[Collected data entries]
/---

/-- The checks of R87 that a header meets, at OFFER and again with the trailer: the status of the refusal, if any. -/
def arriveCheck (b : Block) (src : Nat) (h : Bytes) : Option Nat :=
  if headerBad src h ∨ hdrFlag h 4 ≠ singleHome b then some St.malformed
  else match headerModel b h with
    | none => some St.malformed
    | some (_, m) =>
      if hdrField h 32 8 ≠ 0 ∧ (headerPrefix b h).isNone = true then some St.malformed
      else if arriveRoom b m.cls m.kvFormat h then none else some St.quota

/-- A pannier refused (R87). -/
def refuseMove (src moveId status : Nat) (b : Block) : Block :=
  sendMsg src 2 moveId (.refuse moveId status) ((dropInbound moveId b).bump F.PNE_CNT_FAULT_refused)

/-- OFFER received (Table 4.3, order 2): the reservation, or a refusal. A header offered again replaces the first. -/
def takeOffer (src : Nat) (h : Bytes) (b : Block) : Block :=
  let id := hdrMoveId h
  if ((tget b.ses.inbound id).bind (·.ready)).isSome then b
  else match arriveCheck b src h with
    | some st => refuseMove src id st b
    | none => { b with ses := { b.ses with inbound := tset b.ses.inbound id ⟨src, h, [], none, none, none⟩ } }

/-- MOVE_OFFER (R86, R87). -/
def execMoveOffer (src : BitVec 8) (hdr : Bytes) (s : State) : Host.Outcome State Fault Refusal :=
  actC .none (takeOffer src.toNat hdr) s

/-- A streamed section received, unwrapped by the hub. -/
def takeSection (id : Nat) (bs : Bytes) (b : Block) : Block :=
  match tget b.ses.inbound id with
  | none => b
  | some e =>
    if e.ready.isSome then b
    else { b with ses := { b.ses with inbound := tset b.ses.inbound id { e with body := e.body ++ bs } } }

/-- MOVE_SECTION (R86). -/
def execMoveSection (moveId : BitVec 64) (bytes : Bytes) (s : State) : Host.Outcome State Fault Refusal :=
  actC .none (takeSection moveId.toNat bytes) s

/-! ### The destination's half: the session -/

/-- Offsets and lengths of the log, scratch and items sections in a body. -/
def logSection (h body : Bytes) : List (BitVec 32) :=
  (List.range (hdrField h 24 4)).map fun i => BitVec.ofNat 32 (bytesAt body (4 * i) 4)
def scratchSection (h body : Bytes) : Bytes := (body.drop (pad64 (4 * hdrField h 24 4))).take (hdrField h 104 4)
def itemsOffset (g : GeomClass) (h : Bytes) : Nat :=
  pad64 (4 * hdrField h 24 4) + pad64 (hdrField h 104 4) + pad64 (16 * hdrField h 112 4) + pad64 (hdrField h 120 8)
    + pad64 (stagingBytes g (hdrStaged h))

/-- The items of an items section, by index; the first argument bounds them. -/
def itemsOf (owner : Nat) : Nat → Bytes → List (Nat × VItem)
  | 0, _ => []
  | n + 1, bs =>
    if bs = [] then []
    else
      let code := bytesAt bs 4 2 / 8
      (bytesAt bs 0 4, ⟨(bs.drop 24).take code, bytesAt bs 16 8, bytesAt bs 8 8, owner⟩)
        :: itemsOf owner n (bs.drop (pad64 (24 + code)))

/-- The session that a pannier makes in its new slot (Table 4.3): fresh generation, `move_count` one higher, no constraint
list and no draft model; it is IN_MOTION toward the pannier's depth. -/
def arriveSession (b : Block) (gen slot cls : Nat) (h body : Bytes) : Session :=
  let x := newSession gen (hdrTenant h) slot cls (hdrField h 160 1) (hdrField h 156 4) b.now ((h.drop 168).take 16)
  let old := hdrOld h
  { x with
    state := ssMotion
    depth := dCold
    prefixHandle := hdrField h 32 8
    prefixTokens := hdrPrefixTokens h
    resumeHintNs := if old then 0 else hdrField h 136 8
    hintDepth := if old then 3 else bitsOf (hdrField h 164 1) 0 2
    hintTier := if old then 3 else bitsOf (hdrField h 164 1) 2 2
    openNs := hdrField h 184 8
    parkCount := hdrField h 192 4
    reviveCount := hdrField h 196 4
    moveCount := hdrField h 200 4 + 1
    log := logSection h body
    scratch := scratchSection h body }

/-- Items of a pannier inserted into their indexes through the side lists (Table 4.7); an index that is not ready, or has no
room, takes none. -/
def arriveItems (tenant : Nat) (items : List (Nat × VItem)) (b : Block) : Block :=
  items.foldl (fun b e => match indexOf b e.1 with
    | some x => if x.state = ixReady ∧ indexTenant b e.1 = tenant ∧ x.side.length < sideMax then insertItem e.1 x e.2 b else b
    | none => b) b

/-- DONE sent once an inbound session has reached its depth (Table 4.3, order 7). -/
def settleInbound (sid : Nat) (b : Block) : Block :=
  match b.ses.inbound.find? fun e => decide (e.2.ready.map (·.1) = some sid) with
  | none => b
  | some (id, e) =>
    match session b sid with
    | none => b
    | some x =>
      if x.motion.isSome then b
      else
        let b := { b with ses := { b.ses with inbound := tdel b.ses.inbound id } }
        sendMsg e.src 2 id (.moveDone id (handleOf sid x)) (b.bump F.PNE_CNT_MOTION_moves)

/-- Bytes of `n` rows of a layer-major layout. -/
def rowsLength (m : Net) (code : Nat) (scaled : Bool) (n : Nat) : Nat :=
  n * (m.layers * (elemBytes code m.elems + if scaled then m.elems / 32 else 0))

/-- Rows of a KV section, page by page, by the rows that the directory gives each page (Table 4.7, sections 3 and 4). -/
def sectionRows (m : Net) (code : Nat) (scaled : Bool) : List Nat → Bytes → List KvRow
  | [], _ => []
  | n :: ns, bs => pageRows code m.layers m.elems n scaled bs ++ sectionRows m code scaled ns (bs.drop (rowsLength m code scaled n))

/-- Rows held by each page of a pannier's directory. -/
def directoryRows (h body : Bytes) : List Nat :=
  let off := pad64 (4 * hdrField h 24 4) + pad64 (hdrField h 104 4)
  (List.range (hdrField h 112 4)).map fun i => bytesAt body (off + 16 * i + 4) 4

/-- Bytes of a pannier before its KV section. -/
def kvOffset (h : Bytes) : Nat := pad64 (4 * hdrField h 24 4) + pad64 (hdrField h 104 4) + pad64 (16 * hdrField h 112 4)

/-- The rows of a pannier's KV section, in its form: the WARM form where its flag says so (Table 4.6). -/
def arrivedRows (b : Block) (x : Session) (h body : Bytes) : List KvRow :=
  let m := sessionNet b none x
  let (code, scaled) := if hdrFlag h 1 then (warmCode, true) else (kvCode m.kvFormat, kvScaled m.kvFormat)
  if hdrFlag h 0 then sectionRows m code scaled (directoryRows h body) (body.drop (kvOffset h)) else []

/-- The rows of its staging section, in BF16 (Table 4.7, section 5). -/
def arrivedStaging (b : Block) (x : Session) (h body : Bytes) : List KvRow :=
  let m := sessionNet b none x
  pageRows workingCode m.layers m.elems (hdrStaged h) false (body.drop (kvOffset h + pad64 (hdrField h 120 8)))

\---

About this exercise
Would you please repeat exactly the lines above, starting at the line with "the session -/" and stopping at the line with "(List.range (hdrField h 24", both included?

Solution to this task
/-! ### The destination's half: the session -/

/-- Offsets and lengths of the log, scratch and items sections in a body. -/
def logSection (h body : Bytes) : List (BitVec 32) :=
  (List.range (hdrField h 24 4)).map fun i => BitVec.ofNat 32 (bytesAt body (4 * i) 4)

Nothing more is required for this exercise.